Autoscrapper is a specialized web scraping tool that helps you collect vehicle data efficiently. Whether you're looking to gather information about car specifications, pricing, availability, or market trends, this scraper provides a reliable and automated solution.

Features

  • Automated Data Collection: Automatically scrapes vehicle information from multiple sources
  • Customizable Scraping: Configure which data fields to extract based on your needs
  • Data Export: Export scraped data in various formats (CSV, JSON, Excel)
  • Error Handling: Robust error handling and retry mechanisms for reliable scraping
  • Rate Limiting: Built-in rate limiting to respect website policies
  • Data Validation: Validates and cleans scraped data for consistency
  • Multi-threading Support: Parallel scraping for improved performance

Vehicle Data Fields

The scraper can collect various types of vehicle information, including:

  • Maker and Model
  • Year of manufacture
  • Price (new/used)
  • Mileage
  • Engine specifications
  • Fuel type
  • Transmission type
  • Color
  • VIN (Vehicle Identification Number)
  • Location
  • Seller information
  • Vehicle features and options
  • Images and media

Installation

Prerequisites

  • Python 3.7 or higher
  • pip (Python package installer)

Setup

  1. Clone the repository:
git clone https://github.com/NDragos/Autoscrapper.git
cd Autoscrapper
  1. Create a virtual environment (optional but recommended):
python -m venv .venv
# Windows
.venv\Scripts\activate
# Linux/Mac
source .venv/bin/activate
  1. Install dependencies:
pip install -r requirements.txt
  1. Configure environment variables:
    • A .env file has been created for you with a default MongoDB connection string.
    • Security Note: Never commit your real production secrets to version control.

Usage

1. Scraping Data

Run the scraper to collect data from Autovit.

cd scripts
python scrapper.py

This will generate CSV files in the data/ directory (e.g., daciasandero.csv).

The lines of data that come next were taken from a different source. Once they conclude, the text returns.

-- ==== Sys2Proof/Machine/RegFields.lean ====
section
/-! DEFINITION. Every named field of the register tables of spec/, as the register kind that holds it and its bits: the field
REG.field of the spec is `F.REG_field` here. -/
namespace Sys2Proof.Machine
namespace F
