/-- A counter moved by a signed amount, modulo 2^48 s. -/
def counterAdd (c : Counter) (d : Int) : Counter :=
  counterOf (((counterUnits c : Int) + d) % ((2 ^ 48 * unitsPerSec : Nat) : Int)).toNat

/-- Picoseconds to 2^-48 ns, to the nearest unit (DEDUCED, notes/assumptions/8.md). -/
def psToUnits (ps : Int) : Int := (ps * 2 ^ 48 + 500) / 1000

/-- 2^-48 ns to picoseconds, rounded away from zero: a remainder is never shown as 0 before it is. -/
def unitsToPs (u : Int) : Int :=
  if 0 ≤ u then ((u * 1000 + (2 ^ 48 - 1)) / 2 ^ 48) else -((-u * 1000 + (2 ^ 48 - 1)) / 2 ^ 48)

/-- Timescale `n` beside its registers. -/
def tsc (s : State) (n : Nat) : Tscale := tget s.time.tbl Tscale.reset n

/-- Set timescale `n`. -/
def setTsc (s : State) (n : Nat) (t : Tscale) : State := { s with time := { s.time with tbl := tset s.time.tbl n t } }

/-- Timescale `n` is DERIVED: TS0 never is (R49). -/
def tsDerived (s : State) (n : Nat) : Bool := n != 0 && s.fb F.TS_CTRL_mode n

/-- The source of a DERIVED timescale: always a lower one (R49). -/
def tsSource (s : State) (n : Nat) : Nat := min (s.f F.TS_CTRL_derive_src n) (n - 1)

/-- Timescale `n` runs: enabled, and a DERIVED one only while its source runs (R50). -/
def tsRunsAux (s : State) : Nat → Nat → Bool
  | 0, n => s.fb F.TS_CTRL_enable n
  | k + 1, n => s.fb F.TS_CTRL_enable n && (!tsDerived s n || tsRunsAux s k (tsSource s n))

/-- Timescale `n` runs (R50). -/
def tsRuns (s : State) (n : Nat) : Bool := tsRunsAux s 4 n

/-- The timescale that `n` is derived from in the end: itself when INDEPENDENT. -/
def tsRootAux (s : State) : Nat → Nat → Nat
  | 0, n => n
  | k + 1, n => if tsDerived s n then tsRootAux s k (tsSource s n) else n

/-- The INDEPENDENT timescale behind `n`. -/
def tsRoot (s : State) (n : Nat) : Nat := tsRootAux s 4 n

/-- The valid flag without the clock: an INDEPENDENT timescale's own; a DERIVED one counts as set once a TS_SET loaded it since
it last resumed, and needs its source valid (R50). -/
def tsSetAux (s : State) : Nat → Nat → Bool
  | 0, n => (tsc s n).valid
  | k + 1, n => if tsDerived s n then (tsc s n).setSinceResume && tsSetAux s k (tsSource s n) else (tsc s n).valid

/-- The slate valid flag of timescale `n`: enabled, set and clocked (R51); between the return of SHCLK
and the rebuild of R138 the counter is still held (DEDUCED, notes/assumptions/12.md). -/
def tsValid (s : State) (n : Nat) : Bool := tsRuns s n && tsSetAux s 4 n && s.hs.shclk && !s.fb F.SYN_GAP_STATUS_rebuilding

/-- The valid flag as TS_STATUS and the permit rules read it: the absence of SHCLK aside. -/
def tsLoaded (s : State) (n : Nat) : Bool := tsRuns s n && tsSetAux s 4 n

/-- The state timescale `n` reports: a DERIVED one its source's, FREE while it does not run (R49, R50). -/
def tsStateOf (s : State) (n : Nat) : TsState := if tsRuns s n then (tsc s (tsRoot s n)).state else .free

/-- The bound code timescale `n` reports (R49, R50); every bound reads 0xFF while the governor's floors are bad (R377), with a bad factory
calibration (R345), and in thermal step 5 until the timescale's next epoch after it (R416, R418). -/
def tsBound (s : State) (n : Nat) : Nat :=
  if tsRuns s n && !s.fb F.GOV_STATUS_floor_bad && !s.fb F.CSHT_STATUS_fcal_bad && !s.pwr.boundHeld.contains (tsRoot s n) then (tsc s (tsRoot s n)).bnd else 0xFF

/-- The increment in force, 52 bits (R45): the register pair holds it. -/
def tsIncr (s : State) (n : Nat) : Nat := s.f F.TS_INCR_HI_int_ns n * 2 ^ 48 + s.f F.TS_INCR_HI_frac_hi n * 2 ^ 32 + s.f F.TS_INCR_LO_frac_lo n

/-- The ensemble of timescale `n` beside its registers. -/
def ens (s : State) (n : Nat) : Ens := tget s.ens.tbl Ens.reset n

/-- Set the ensemble of timescale `n`. -/
def setEns (s : State) (n : Nat) (x : Ens) : State := { s with ens := { s.ens with tbl := tset s.ens.tbl n x } }

/-- The bound of timescale `n` in ps before encoding (R56): the total its ensemble reports, or what the code it holds stands for; none while its
time is not valid or has no bound. -/
def tsBoundPs (s : State) (n : Nat) : Option Nat :=
  if tsValid s n && tsBound s n != 0xFF then (ens s (tsRoot s n)).total.orElse (fun _ => boundPs (tsBound s n)) else none

/-- The slate of timescale `n` for a destination at `sub` 2^-48 ns after the last edge (R51-R54). -/
def slateAt (s : State) (n : Nat) (d : Dest) (sub : Int) : Slate :=
  let c := counterAdd (tsc s n).cnt sub
  let v := tsValid s n
  ⟨if v then tsBound s n else 0xFF, v, s.fb F.TS_LEAP_SCHED_pending, tsStateOf s n == .coasting,
    (tsc s n).stepped.contains d, n, c.sec, c.ns, c.frac / 2 ^ 16⟩

/-- The slate of timescale `n` at the last edge. -/
def slateOf (s : State) (n : Nat) (d : Dest) : Slate := slateAt s n d 0

/-- A slate whose timestamp point adds `w` ps: added to the timescale's bound in ps and encoded once (R56, R86). -/
def slateWide (s : State) (n : Nat) (d : Dest) (sub : Int) (w : Nat) : Slate :=
  let x := slateAt s n d sub
  { x with bnd := if w = 0 then x.bnd else boundCodeOpt (addBound (tsBoundPs s n) (some w)) }

/-- The state after a slate of timescale `n` is sent to a destination: its stepped-since bit is clear (R54). -/
def sentTo (s : State) (n : Nat) (d : Dest) : State :=
  setTsc s n { tsc s n with stepped := (tsc s n).stepped.filter (fun x => x != d) }

/-- Every slate destination (R54). -/
def allDests : List Dest :=
  (List.range 64).map Dest.ring ++ (List.range 4).map Dest.txq ++ [.log, .tod, .now] ++ (List.range 3).map Dest.mark

/-- Timescale `n` was stepped: set the stepped-since bit of every destination (R54). -/
def setStepped (s : State) (n : Nat) : State := setTsc s n { tsc s n with stepped := allDests }

/-! ### CPL rings (R312-R314, R328, R329) -/

/-- Bytes that a layout uses. -/
def layoutLen (d : Layout) : Nat := d.foldl (fun m x => max m (x.1 + x.2.1)) 0

/-- Ring `r` beside its registers. -/
def ring (s : State) (r : Nat) : Ring := tget s.host.rings Ring.reset r

/-- Set ring `r`. -/
def setRing (s : State) (r : Nat) (x : Ring) : State := { s with host := { s.host with rings := tset s.host.rings r x } }

/-- Ring types (R304). -/
def ringType (s : State) (r : Nat) : Nat := s.f F.HOST_RING_CFG_type r

/-- Ring states of HOST_RING_STATUS (R306). -/
def ringState (s : State) (r : Nat) : Nat := s.f F.HOST_RING_STATUS_state r

/-- Slots of a ring (R304). -/
def ringSize (s : State) (r : Nat) : Nat := 2 ^ s.f F.HOST_RING_CFG_size_exp r

/-- Ring `r` is an enabled CPL ring. -/
def cplEnabled (s : State) (r : Nat) : Bool := r < 64 && ringType s r == 1 && ringState s r == 1

/-- Entries written and not yet consumed, as of the last head read. -/
def cplPending (s : State) (r : Nat) : Nat := (s.f F.HOST_RING_HEAD_index r + ringSize s r - (ring s r).hostIdx) % ringSize s r

/-- Free slots of a CPL ring: at most 2^size_exp − 1 entries are unconsumed (R304). -/
def cplRoom (s : State) (r : Nat) : Nat := ringSize s r - 1 - cplPending s r

/-- An entry has been written: the next slot's index and phase, which alternates with each pass (R312), and the instant (R322). -/
def cplStep (s : State) (r : Nat) : State :=
  let s := setRing s r { ring s r with wrote := (ring s r).wrote ++ [s.ticks] }
  let i := s.f F.HOST_RING_HEAD_index r
  if i + 1 < ringSize s r then s.setF F.HOST_RING_HEAD_index (i + 1) r
  else (s.setF F.HOST_RING_HEAD_index 0 r).setF F.HOST_RING_HEAD_phase (1 - s.f F.HOST_RING_HEAD_phase r) r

Note: You can modify the scrape_autovit call at the bottom of scripts/scrapper.py to scrape different car models.

2. Populating the Database

Import the scraped CSV data into MongoDB.

cd scripts
python populate_db.py

This script reads data/date_autovit_test.csv (or your scraped file if you update the script) and uploads it to the MongoDB collection specified in .env.

3. Running the Backend Server

Start the Flask API server.

cd scripts
python server.py

The server will start (usually on http://127.0.0.1:5000), serving endpoints like /api/optiuni and /api/cauta.

4. Frontend

Open website/index.html in your browser to interact with the application.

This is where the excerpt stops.